» **To do**
Start at the line in the entries below that contains "have hgrant (f", stop at the line that contains "it stands. -/", and output exactly the lines in that span, both ends included.

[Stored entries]

-- ==== Sys2Proof/Proofs/PowerAborts.lean ====
section
namespace Sys2Proof.Machine

/-! ## The test that a loss of power aborts (R145, R148) -/

section
variable {p q : Port} {x : Test} {r s t : State}

/-- The result record of a test's end, TEST_FAIL and TEST_DONE (R145). -/
def doneTold (x : Test) (s : State) : State :=
  let s := s.updEngine (fun e => { e with result := some (resultOf x s.now) })
  let s := if outcomeOf x = .fail then raiseTestFail x s else s
  postCompletion (testDone x s.now) x.requester s

/-- A gate's grant ends with the test that it was made for (R38). -/
def gateLeft (x : Test) (s : State) : State :=
  match x.viaGate with
  | some g => if x.granted then gatedRelease (targetFunc x.target) x.requester g s else s
  | none => s

/-- The port of a home test is told of the end. -/
def homeTold (x : Test) (s : State) : State :=
  match targetPort x.target with
  | some p => homeTestEnded p s
  | none => s

/-- No test is in flight. -/
def testGone (s : State) : State := s.updEngine (fun e => { e with test := none, wallDue := none, cleanDue := none })

theorem endTest_eq (hx : s.engine.test = some x) : endTest s = testGone (homeTold x (gateLeft x (doneTold x s))) := by
  unfold endTest
  rw [hx]
  rfl

/-! ### The steps of an end -/

theorem doneTold_parts : (doneTold x s).ports = s.ports ∧ (doneTold x s).ring = s.ring ∧
    (doneTold x s).engine.detached = s.engine.detached ∧ (doneTold x s).clock = s.clock := by
  unfold doneTold
  dsimp only
  split <;> simp

theorem doneTold_faults (h : x.abort.isSome = true) : (doneTold x s).faults = s.faults := by
  simp [doneTold, outcomeOf_of_abort h]

theorem session_of_ring (h : t.ring = s.ring) (p : Port) : session t p = session s p := by rw [session, h, session]

theorem ringLosesHold_of_none {f : Func} {c : Channel} (h : ∀ p, session s p = none) : ringLosesHold f c s = s := by
  unfold ringLosesHold
  split
  · next p _ => simp [h p]
  · rfl

/-- With no session in flight a gate's grant that ends touches the claim queue alone (R38). -/
theorem gateLeft_eq (h : ∀ p, session s p = none) : gateLeft x s = { s with
    channels := (gateLeft x s).channels, lines := (gateLeft x s).lines } := by
  have hgrant (f : Func) (u : State) : grantNext f u = { u with
      channels := (grantNext f u).channels, lines := (grantNext f u).lines } := by
    unfold grantNext
    split
    · rw [grantedNotice, postCompletion, post_eq]
      rfl
    · rfl
  have hgate (f : Func) (c : Channel) (g : Nat) : gatedRelease f c g s = { s with
      channels := (gatedRelease f c g s).channels, lines := (gatedRelease f c g s).lines } := by
    unfold gatedRelease
    split
    · split
      · rw [ringLosesHold_of_none (s := removeHold f s) h]
        exact hgrant f (removeHold f s)
      · rfl
    · rfl
  unfold gateLeft
  split
  · split
    · exact hgate _ _ _
    · rfl
  · rfl

theorem homeTestEnded_fallen (h : Fallen (s.port q)) : Fallen ((homeTestEnded p s).port q) := by
  have hu : Fallen ((s.updPort p (fun q => { q with underTest := false })).port q) := by
    by_cases hq : q = p
    · subst hq
      rw [State.updPort_port_same]
      exact ⟨h.mode, h.switch, h.denial, h.overload⟩
    · rwa [State.updPort_port_other _ _ _ _ hq]
  unfold homeTestEnded
  dsimp only
  split
  · exact restart_fallen hu
  · exact hu

/-- A supervisor that is not frozen is left as it stands. -/
theorem homeTestEnded_supervisor (h : (s.port q).sup.frozen = none) :
    ((homeTestEnded p s).port q).sup = (s.port q).sup := by
  unfold homeTestEnded
  dsimp only
  by_cases hq : q = p
  · subst hq
    simp [h]
  · split
    · rw [restart_port_other hq, State.updPort_port_other _ _ _ _ hq]
    · rw [State.updPort_port_other _ _ _ _ hq]

/-- The restart that a home test's end brings hands nothing. -/
theorem homeTestEnded_channels : (homeTestEnded p s).channels = s.channels := by
  unfold homeTestEnded
  dsimp only
  split
  · rw [restart_channels]
    rfl
  · rfl

theorem unread_detached (e : Engine) : (unread e).detached = e.detached := by
  unfold unread
  (repeat' split) <;> rfl

theorem detached_of_unread (h : unread t.engine = unread s.engine) : t.engine.detached = s.engine.detached := by
  rw [← unread_detached, h, unread_detached]

theorem homeTestEnded_unread : unread (homeTestEnded p s).engine = unread s.engine := by
  unfold homeTestEnded
  dsimp only
  split
  · exact congrArg Ground.engine (restart_ground (r := s) p none)
  · rfl

/-! ### The whole end -/

/-- A test has ended where no session was in flight. -/
structure TestOver (s t : State) : Prop where
  test : t.engine.test = none
  detached : t.engine.detached = s.engine.detached
  ring : t.ring = s.ring
  fallen : ∀ q, Fallen (s.port q) → Fallen (t.port q)
  supervisor : ∀ q, (s.port q).sup.frozen = none → (t.port q).sup = (s.port q).sup

theorem TestOver.after (h : TestOver s t) (hd : s.engine.detached = r.engine.detached) (hr : s.ring = r.ring)
    (hp : s.ports = r.ports) : TestOver r t := by
  have hport (q : Port) : s.port q = r.port q := by simp [State.port, hp]
  exact ⟨h.test, h.detached.trans hd, h.ring.trans hr, fun q hq => h.fallen q (hport q ▸ hq),
    fun q hq => by rw [← hport]; exact h.supervisor q (by rw [hport]; exact hq)⟩

theorem endTest_over (hx : s.engine.test = some x) (h : ∀ p, session s p = none) : TestOver s (endTest s) := by
  obtain ⟨hports, hring, hdet, -⟩ := doneTold_parts (x := x) (s := s)
  have hsession (p : Port) : session (doneTold x s) p = none := by simpa [session, hring] using h p
  have hgate := gateLeft_eq (x := x) hsession
  have htold : TestOver (gateLeft x (doneTold x s)) (testGone (homeTold x (gateLeft x (doneTold x s)))) := by
    unfold homeTold
    split
    · next p _ =>
      have hdetached := detached_of_unread (homeTestEnded_unread (p := p) (s := gateLeft x (doneTold x s)))
      exact ⟨rfl, hdetached, by simp [testGone],
        fun q hq => homeTestEnded_fallen hq, fun q hq => homeTestEnded_supervisor hq⟩
    · exact ⟨rfl, rfl, rfl, fun _ hq => hq, fun _ _ => rfl⟩
  rw [endTest_eq hx]
  refine htold.after ?_ ?_ ?_
  · rw [hgate]
    exact hdet
  · rw [hgate]
    exact hring
  · rw [hgate]
    exact hports

section
variable {P : Notice → Prop} {a : PerChan ChannelRec}

theorem raiseFault_emits (hfault : ∀ n, n.kind = .fault → P n) (f : Raised) (h : Emits P a s.channels) :
    Emits P a (raiseFault f s).channels := by
  rw [raiseFault_channels]
  unfold postRaised
  split
  · next n receives hn => exact post_emits (hfault _ (raisedNotice_kind hn)) h
  · exact h

theorem endTest_emits (hx : s.engine.test = some x) (hs : ∀ p, session s p = none)
    (hfail : outcomeOf x = .fail → ∀ n, n.kind = .fault → P n) (hdone : ∀ n, n.kind = .testDone → P n)
    (hgrant : ∀ n, n.kind = .claimGranted → P n) (h : Emits P a s.channels) : Emits P a (endTest s).channels := by
  have hdoneTold : Emits P a (doneTold x s).channels := by
    unfold doneTold
    refine postCompletion_emits (hdone _ rfl) ?_
    split
    · next ho =>
      unfold raiseTestFail
      split
      · exact raiseFault_emits (hfail ho) _ h
      · exact h
    · exact h
  have hnone (f : Func) (p : Port) : session (removeHold f (doneTold x s)) p = none :=
    (session_of_ring doneTold_parts.2.1 p).trans (hs p)
  have hgate : Emits P a (gateLeft x (doneTold x s)).channels := by
    unfold gateLeft gatedRelease
    (repeat' split)
    · rw [ringLosesHold_of_none (hnone _)]
      exact grantNext_emits (s := removeHold _ (doneTold x s)) hdoneTold _ hgrant
    all_goals exact hdoneTold
  rw [endTest_eq hx, testGone, State.updEngine_channels, homeTold]
  split
  · rw [homeTestEnded_channels]
    exact hgate
  · exact hgate

end

/-! ### The abort (R148) -/

/-- What the loss of power makes of a test before its end: a test in NOTIFY has its record cancelled, one past it has
its window closed, its clean time fixed and its record ended (R147, R148). -/
def testStopped (x : Test) (s : State) : State :=
  if x.phase = .notify then (cancelSlot (targetSlot x.target) s).getD s
  else endSlot (targetSlot x.target) (closeWindow .test s.now (fixClean s))

theorem actOnAbort_power : actOnAbort .powerAbort x s = endTest (testStopped x s) := by
  unfold actOnAbort testStopped
  split
  · rfl
  · simp [abortByPower]

theorem fixClean_detached : (fixClean s).engine.detached = s.engine.detached := rfl

/-- A test stands through what it has stopped, but for its readings. -/
theorem testStopped_test (hx : s.engine.test = some x) : ∃ y, (testStopped x s).engine.test = some y ∧ y.abort = x.abort := by
  have hfix : ∃ y, (fixClean s).engine.test = some y ∧ y.abort = x.abort := by
    refine ⟨_, by simp only [fixClean, updTest, stopTestTimers, State.updEngine_engine, hx]; rfl, ?_⟩
    dsimp only
    split <;> rfl
  unfold testStopped
  split
  · exact ⟨x, (cancelled_frame _).1.trans hx, rfl⟩
  · obtain ⟨y, hy, hyx⟩ := hfix
    have h := congrArg Ground.engine (closeWindow_ground (r := s) (s := fixClean s) .test s.now)
    have htest : (closeWindow .test s.now (fixClean s)).engine.test.map forgetReadings = some (forgetReadings y) := by
      rw [← unread_test]
      refine (congrArg Engine.test h).trans ?_
      rw [ground, unread_test, hy]
      rfl
    obtain ⟨z, hz, hzy⟩ := Option.map_eq_some_iff.mp htest
    have habort (v : Test) : (forgetReadings v).abort = v.abort := by
      unfold forgetReadings
      split <;> rfl
    exact ⟨z, by simpa using hz, by rw [← hyx, ← habort z, hzy, habort]⟩

theorem testStopped_parts : (testStopped x s).ports = s.ports ∧ (testStopped x s).ring = s.ring ∧
    (testStopped x s).engine.detached = s.engine.detached ∧ (testStopped x s).clock = s.clock ∧
    (testStopped x s).faults = s.faults := by
  unfold testStopped
  split
  · cases hc : cancelSlot (targetSlot x.target) s with
    | none => exact ⟨rfl, rfl, rfl, rfl, rfl⟩
    | some t => simp [cancelSlot_frame hc]
  · have h := congrArg Ground.engine (closeWindow_ground (r := s) (s := fixClean s) .test s.now)
    exact ⟨by simp, by simp, by simpa using (detached_of_unread h).trans fixClean_detached, by simp, by simp⟩

theorem testStopped_emits {P : Notice → Prop} {a : PerChan ChannelRec} (hdone : ∀ n, n.kind = .disturbDone → P n)
    (h : Emits P a s.channels) : Emits P a (testStopped x s).channels := by
  unfold testStopped
  split
  · exact cancelled_emits hdone h _
  · exact endSlot_emits hdone (by simpa using h) _

/-- A test has ended where the test and the ring unit stood so. -/
theorem testStopped_over (hx : s.engine.test = some x) (h : ∀ p, session s p = none) :
    TestOver s (endTest (testStopped x s)) := by
  obtain ⟨y, hy, -⟩ := testStopped_test hx
  obtain ⟨hports, hring, hdet, -, -⟩ := testStopped_parts (x := x) (s := s)
  exact (endTest_over hy fun p => by simpa [session, hring] using h p).after hdet hring hports

theorem abortTest_power_of_flight (hx : s.engine.test = some x) (hp : x.phase ≠ .release) :
    abortTest .powerAbort s = endTest (testStopped (withAbort .powerAbort x) (abortRaised .powerAbort x s)) := by
  rw [← actOnAbort_power]
  unfold abortTest
  simp only [hx, if_neg hp]
  rfl

theorem abortTest_power_of_release (hx : s.engine.test = some x) (hp : x.phase = .release) :
    abortTest .powerAbort s = endTest (testStopped x s) := by
  rw [← actOnAbort_power]
  unfold abortTest
  simp only [hx, if_pos hp]

theorem abortTest_power_of_none (hx : s.engine.test = none) : abortTest .powerAbort s = s := by
  rw [abortTest, hx]

theorem abortTest_power_over (h : ∀ p, session s p = none) : TestOver s (abortTest .powerAbort s) := by
  cases hx : s.engine.test with
  | none =>
    rw [abortTest_power_of_none hx]
    exact ⟨hx, rfl, rfl, fun _ h => h, fun _ _ => rfl⟩
  | some x =>
    by_cases hp : x.phase = .release
    · rw [abortTest_power_of_release hx hp]
      exact testStopped_over hx h
    · rw [abortTest_power_of_flight hx hp]
      have hover := testStopped_over (x := withAbort .powerAbort x) (s := abortRaised .powerAbort x s) abortRaised_test
        (by simpa [session] using h)
      exact hover.after (by simp [abortRaised]) (by simp) (by simp [abortRaised])

/-- Beside TEST_ABORTED an abort by the loss of power raises nothing (R146, R148). -/
theorem abortTest_power_faulted (hx : s.engine.test = some x) (hp : x.phase ≠ .release) (h : ∀ p, session s p = none) :
    Faulted [abortFault .powerAbort x s] s (abortTest .powerAbort s) := by
  let u := abortRaised .powerAbort x s
  let v := testStopped (withAbort .powerAbort x) u
  obtain ⟨-, hring, -, hclock, hfaults⟩ := testStopped_parts (x := withAbort .powerAbort x) (s := u)
  obtain ⟨y, hy, hya⟩ := testStopped_test (x := withAbort .powerAbort x) (s := u) abortRaised_test
  have hyabort : y.abort.isSome = true := by rw [hya]; rfl
  have hsession (p : Port) : session v p = none := by
    have := h p
    simpa [session, v, hring, u] using this
  have hemits : Emits (fun n => n.kind ≠ .fault) u.channels (endTest v).channels :=
    endTest_emits hy hsession (fun ho => by simp [outcomeOf_of_abort hyabort] at ho) (fun n hn => by simp [hn])
      (fun n hn => by simp [hn]) (testStopped_emits (fun n hn => by simp [hn]) .refl)
  have hend : unwatched (endTest v).faults = unwatched v.faults := by
    have hdone : ∀ p, session (doneTold y v) p = none := fun p => by
      rw [session, doneTold_parts.2.1]
      exact hsession p
    have hgate : (gateLeft y (doneTold y v)).faults = v.faults := by
      rw [gateLeft_eq hdone]
      exact doneTold_faults hyabort
    rw [endTest_eq hy, ← hgate, testGone, State.updEngine_faults, homeTold]
    split
    · exact congrArg Steady.faults (homeTestEnded_steady _)
    · rfl
  rw [abortTest_power_of_flight hx hp]
  have hrest : Faulted [] u (endTest v) := faulted_of_emits (by rw [(endTest_frame v).2.2.1]; exact hclock)
    (hend.trans (congrArg unwatched hfaults)) hemits fun _ hn => hn
  simpa using abortRaised_faulted.trans hrest

theorem abortTest_power_emits {P : Notice → Prop} {a : PerChan ChannelRec} (hs : ∀ p, session s p = none)
    (hfault : ∀ n, n.kind = .fault → P n) (hend : ∀ n, n.kind = .disturbDone → P n) (hdone : ∀ n, n.kind = .testDone → P n)
    (hgrant : ∀ n, n.kind = .claimGranted → P n) (h : Emits P a s.channels) :
    Emits P a (abortTest .powerAbort s).channels := by
  have hstop {x : Test} {u : State} (hx : u.engine.test = some x) (hu : u.ring = s.ring) (h : Emits P a u.channels) :
      Emits P a (endTest (testStopped x u)).channels := by
    obtain ⟨y, hy, -⟩ := testStopped_test hx
    refine endTest_emits hy (fun p => ?_) (fun _ => hfault) hdone hgrant (testStopped_emits hend h)
    rw [session, testStopped_parts.2.1, hu]
    exact hs p
  cases hx : s.engine.test with
  | none => rwa [abortTest_power_of_none hx]
  | some x =>
    by_cases hp : x.phase = .release
    · rw [abortTest_power_of_release hx hp]
      exact hstop hx rfl h
    · rw [abortTest_power_of_flight hx hp]
      exact hstop abortRaised_test (by simp) (raiseFault_emits hfault _ h)

end

end Sys2Proof.Machine
end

» **Exercise output**
  have hgrant (f : Func) (u : State) : grantNext f u = { u with
      channels := (grantNext f u).channels, lines := (grantNext f u).lines } := by
    unfold grantNext
    split
    · rw [grantedNotice, postCompletion, post_eq]
      rfl
    · rfl
  have hgate (f : Func) (c : Channel) (g : Nat) : gatedRelease f c g s = { s with
      channels := (gatedRelease f c g s).channels, lines := (gatedRelease f c g s).lines } := by
    unfold gatedRelease
    split
    · split
      · rw [ringLosesHold_of_none (s := removeHold f s) h]
        exact hgrant f (removeHold f s)
      · rfl
    · rfl
  unfold gateLeft
  split
  · split
    · exact hgate _ _ _
    · rfl
  · rfl

theorem homeTestEnded_fallen (h : Fallen (s.port q)) : Fallen ((homeTestEnded p s).port q) := by
  have hu : Fallen ((s.updPort p (fun q => { q with underTest := false })).port q) := by
    by_cases hq : q = p
    · subst hq
      rw [State.updPort_port_same]
      exact ⟨h.mode, h.switch, h.denial, h.overload⟩
    · rwa [State.updPort_port_other _ _ _ _ hq]
  unfold homeTestEnded
  dsimp only
  split
  · exact restart_fallen hu
  · exact hu

/-- A supervisor that is not frozen is left as it stands. -/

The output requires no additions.